March 2021 non-farm payrolls highlights
- Prior was 379K
- Unemployment rate 6.0% vs 6.0% expected
- Prior unemployment rate 6.2%
- Participation rate 61.5% vs 61.5% expected (was 62.8% pre-pandemic)
- Prior participation rate 61.4%
- Underemployment rate 10.7% vs 11.1% prior
- Average hourly earnings -0.1% m/m vs +0.1% expected
- Average hourly earnings +4.2% y/y vs +4.5% expected
- Average weekly hours 34.9 vs 34.7 expected
- Two month net revision +156K
- Change in private payrolls +780K vs +643K expected
- Change in manufacturing payrolls +53K vs +35K expected
- Long-term unemployed at 4.2m vs 4.1m prior
- The employment-population ratio, at 57.8% vs 57.6% prior
- Full report
This report lands on Good Friday into a thin market and we saw some quick pops in the US dollar but not as large as you would expect. The unemployment rate was in line with estimates but given the uptick in the participation rate, that's good news.
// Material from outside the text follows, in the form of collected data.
/-- Classifies a word: FIRST starts a message (dropping an earlier one), NEXT extends it, ONLY and LAST complete one; a
NEXT or LAST with no message in progress counts as damaged (R197). An ONLY between FIRST and LAST is taken as the complete
message it is (DESIGN CHOICE, log 53). -/
def linkEventOf (m : Option (List Byte)) (w : List Byte) : LinkEvent :=
  match linkWordOf w, m with
  | .damaged, _ => .damaged
  | .idle, _ => .idle
  | .ability p, _ => .ability p
  | .first p, _ => .part p
  | .only p, _ => completed p
  | .next p, some b => .part (b ++ p)
  | .last p, some b => completed (b ++ p)
  | .next _, none => .damaged
  | .last _, none => .damaged

/-! ## Settings parts (R183, R199) -/

/-- How a field of a settings part is checked: an enumeration with its codes, a number with its range, or an overcoat
energy with range 0 to Emax. -/
inductive FieldKind
  | enum (codes : List Int)
  | num (lo hi : Int)
  | energy
deriving DecidableEq, Repr

/-- A field of a settings part: offset, size, whether it is signed, and its check. -/
structure FieldSpec where
  off : Nat
  size : Nat
  sgn : Bool
  kind : FieldKind
deriving DecidableEq, Repr

/-- An unsigned numeric field. -/
def numField (off size : Nat) (lo hi : Int) : FieldSpec := ⟨off, size, false, .num lo hi⟩

/-- An enumerated field of one byte. -/
def enumField (off : Nat) (codes : List Int) : FieldSpec := ⟨off, 1, false, .enum codes⟩

/-- Region 0 and section 4 part 0 (R198, R199). -/
def scalarSpec : List FieldSpec :=
  [numField 0 2 1 1023, numField 2 1 0 255, numField 3 1 10 60, numField 4 1 0 15,
   ⟨6, 2, false, .energy⟩, ⟨8, 2, false, .energy⟩, ⟨10, 2, false, .energy⟩] ++
  (List.range 9).map fun i => ⟨12 + 2 * i, 2, true, .num (-2048) 2047⟩

/-- 128 entries of a tone table. -/
def toneSpec : List FieldSpec := (List.range 128).map fun i => numField (2 * i) 2 0 1023

/-- The fields of each part, in the order that numbers them (R199, R200). -/
def partSpec (p : Fin 11) : List FieldSpec :=
  match p.val with
  | 0 => ((List.range 4).map fun i => numField i 1 1 3) ++ ((List.range 4).map fun i => enumField (4 + i) [0, 1]) ++
         [numField 8 1 1 32, numField 9 1 0 3, enumField 10 [0, 1], enumField 11 [0, 1]]
  | 1 => [numField 0 2 1 65535, enumField 2 [7, 8], enumField 3 [0, 1, 2, 3, 4], enumField 4 [1, 2],
          numField 6 2 100 10000, numField 8 2 10 600, numField 10 1 0 5, numField 12 2 1 600, numField 14 2 5 1000]
  | 2 => ((List.range 12).map fun i => numField (4 * i) 4 0 9999999) ++
         (List.range 3).map fun i => numField (48 + 2 * i) 2 0 9999
  | 3 => [numField 0 2 10 3600, numField 2 1 1 5, numField 4 2 5 500, numField 6 1 30 95, numField 7 1 1 255,
          numField 8 2 16 65535]
  | 4 => scalarSpec
  | _ => toneSpec

/-- The length of each part in bytes (R199). -/
def partLength (p : Fin 11) : Nat :=
  match p.val with
  | 0 => 12 | 1 => 16 | 2 => 54 | 3 => 10 | 4 => 30 | _ => 256

/-- The part a section number and a part number name, if any (R182, R185). -/
def partOf (sec part : Nat) : Option (Fin 11) :=
  if h : sec < 4 then (if part = 0 then some ⟨sec, by omega⟩ else none)
  else if sec = 4 then (if h' : part < 7 then some ⟨4 + part, by omega⟩ else none) else none

/-- The values of the fields in a part's bytes. -/
def readFields (spec : List FieldSpec) (bytes : List Byte) : List Int :=
  spec.map fun f => let v := fieldLe bytes f.off f.size; if f.sgn then signed f.size v else (v : Int)

/-- Lays fields out from position `pos` on, zeros between them and up to `len`. -/
def layFields (len : Nat) : Nat → List (FieldSpec × Int) → List Byte
  | pos, [] => List.replicate (len - pos) 0
  | pos, (f, v) :: t => List.replicate (f.off - pos) 0 ++ leInt f.size v ++ layFields len (f.off + f.size) t

/-- The bytes of a part. -/
def partBytes (p : Fin 11) (vals : List Int) : List Byte := layFields (partLength p) 0 ((partSpec p).zip vals)

/-- A number clamped to a range ("Arithmetic" of spec/00_scope.md). -/
def clampTo (lo hi v : Int) : Int := max lo (min hi v)

/-- A field clamped; `emax` bounds the overcoat energies (R183). -/
def clampField (emax : Int) (f : FieldSpec) (v : Int) : Int :=
  match f.kind with
  | .enum _ => v
  | .num lo hi => clampTo lo hi v
  | .energy => clampTo 0 emax v

/-- The Emax a part's own clamping gives: its first field, clamped to 1 to 1,023 (R186). -/
def partEmax (vals : List Int) : Int := clampTo 1 1023 (vals.getD 0 0)

/-- A part with every numeric field clamped (R183, R186). -/
def clampFields (spec : List FieldSpec) (vals : List Int) : List Int :=
  List.zipWith (clampField (partEmax vals)) spec vals

/-- The number of the first enumerated field whose value is not listed (R186). -/
def firstBadEnum (spec : List FieldSpec) (vals : List Int) : Option Nat :=
  (spec.zip vals).findIdx? fun fv => match fv.1.kind with
    | .enum codes => !codes.contains fv.2
    | _ => false

/-- The numbers of the fields that clamping changed, ascending (R186, R200). -/
def clampedFields (before after : List Int) : List Nat :=
  (List.range before.length).filter fun i => before.getD i 0 != after.getD i 0

/-- The parts of a section in order (R182). -/
def sectionParts (sec : Fin 5) : List (Fin 11) :=
  match sec.val with
  | 0 => [0] | 1 => [1] | 2 => [2] | 3 => [3] | _ => [4, 5, 6, 7, 8, 9, 10]

/-- The length of a section's contents (R199): 1,566 for section 4. -/
def sectionLength (sec : Fin 5) : Nat := ((sectionParts sec).map partLength).foldr (· + ·) 0

/-! ## The settings image (R188, R199, R200) -/

/-- The contents of a section: its parts one after the other (R199). -/
def sectionContents (img : Settings) (sec : Fin 5) : List Byte :=
  (sectionParts sec).flatMap fun p => partBytes p img[p]

/-- A section as the image holds it: length, contents, sum byte (R199). -/
def sectionBytes (img : Settings) (sec : Fin 5) : List Byte :=
  let c := sectionContents img sec
  le 2 (sectionLength sec) ++ c ++ [checkByte c]

/-- The image from byte 4 on: the five sections (R199). -/
def sectionsImage (img : Settings) : List Byte := (List.finRange 5).flatMap (sectionBytes img)

/-- The header a store writes: the settings signature and count 5 (R199, R200). -/
def headerBytes : List Byte := le 2 0x5AC1 ++ [5, 0]

/-- The length of a full image (R199). -/
def imageLength : Nat := 1677

/-- The offset after the page in progress: the next 32-byte boundary or the end of the image. -/
def Store.pageEnd (st : Store) : Nat := if st.header then 4 else min ((st.page / 32 + 1) * 32) imageLength

/-- The bytes of the page in progress (R188). -/
def Store.pageBytes (st : Store) : List Byte :=
  if st.header then headerBytes
  else ((sectionsImage st.image).drop (st.page - 4)).take (st.pageEnd - st.page)

/-! ## Reading the settings in force -/

/-- Field `i` of part `p` as it stands. -/
def setting (s : Settings) (p : Fin 11) (i : Nat) : Int := (s[p]).getD i 0

/-- Field `i` of part `p` as a count; every setting but the matrix is 0 or above. -/
def settingNat (s : Settings) (p : Fin 11) (i : Nat) : Nat := (setting s p i).toNat

/-- Section 0: the advertised tier of a slot (R47). -/
def advertised (s : Settings) (k : Fin 4) : Tier := Tier.ofCode (settingNat s 0 k.val)

/-- Section 0: 4-bit width allowed for a slot (R47). -/
def wideAllowed (s : Settings) (k : Fin 4) : Bool := settingNat s 0 (4 + k.val) == 1

/-- Section 0: the CRC window threshold (R68). -/
def crcThreshold (s : Settings) : Nat := settingNat s 0 8

/-- Section 0: the block retries (R66). -/
def blockRetries (s : Settings) : Nat := settingNat s 0 9

/-- Section 0: the mode of a channel (R61). -/
def channelMode (s : Settings) (c : Fin 2) : ChanMode := if settingNat s 0 (10 + c.val) = 1 then .share else .hold

/-- Section 1: the line format (R98). -/
def settingsFormat (s : Settings) : LineFormat :=
  ⟨max 1 (settingNat s 1 0), settingNat s 1 1, Parity.ofCode (settingNat s 1 2), settingNat s 1 3⟩

/-- Section 1: the engine's timer values in milliseconds (R130). -/
def settingsPayValues (s : Settings) : PayValues :=
  ⟨settingNat s 1 4, 1000 * settingNat s 1 5, settingNat s 1 6, 1000 * settingNat s 1 7, settingNat s 1 8⟩

/-- Section 2: the base or bulk price of a size and finish (R79, R199). -/
def price (s : Settings) (z : Size) (f : Finish) (bulk : Bool) : Nat :=
  settingNat s 2 (4 * z.code + 2 * f.code + flag bulk)

/-- Section 2: the bulk threshold of a size (R79). -/
def bulkThreshold (s : Settings) (z : Size) : Nat := settingNat s 2 (12 + z.code)

/-- Section 3: the wait limit in milliseconds (R157). -/
def waitLimit (s : Settings) : Nat := 1000 * settingNat s 3 0

/-- Section 3: the failure limit (R162). -/
def failureLimit (s : Settings) : Nat := settingNat s 3 1

/-- Section 3: the line hold limit (R178). -/
def holdLimit (s : Settings) : Nat := settingNat s 3 2

/-- Section 3: the hot limit (R145). -/
def hotLimit (s : Settings) : Nat := settingNat s 3 3

/-- Section 3: the link error threshold (R137). -/
def linkThreshold (s : Settings) : Nat := settingNat s 3 4

/-- Section 3: the link window (R137). -/
def linkWindow (s : Settings) : Nat := settingNat s 3 5

/-- Section 4: a tone table of 256 entries, from its two parts (R182). -/
def settingsTone (s : Settings) (lo hi : Fin 11) : List Int := s[lo] ++ s[hi]

end Sys2Proof.Machine
end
There's nothing to dislike in this report and it should continue to lift USD/JPY and USD/CHF. I don't see it changing much from the Fed's perspective; we'll need quite a few of these kinds of reports to sop up all the slack in the workforce.
The leisure and hospitality sector was the biggest driver with 280K jobs but that's not as much as you would think with the big headline. That means there's more re-hiring that hasn't yet taken place and will keep the numbers high for months to come. Otherwise, the job gains were broad-based.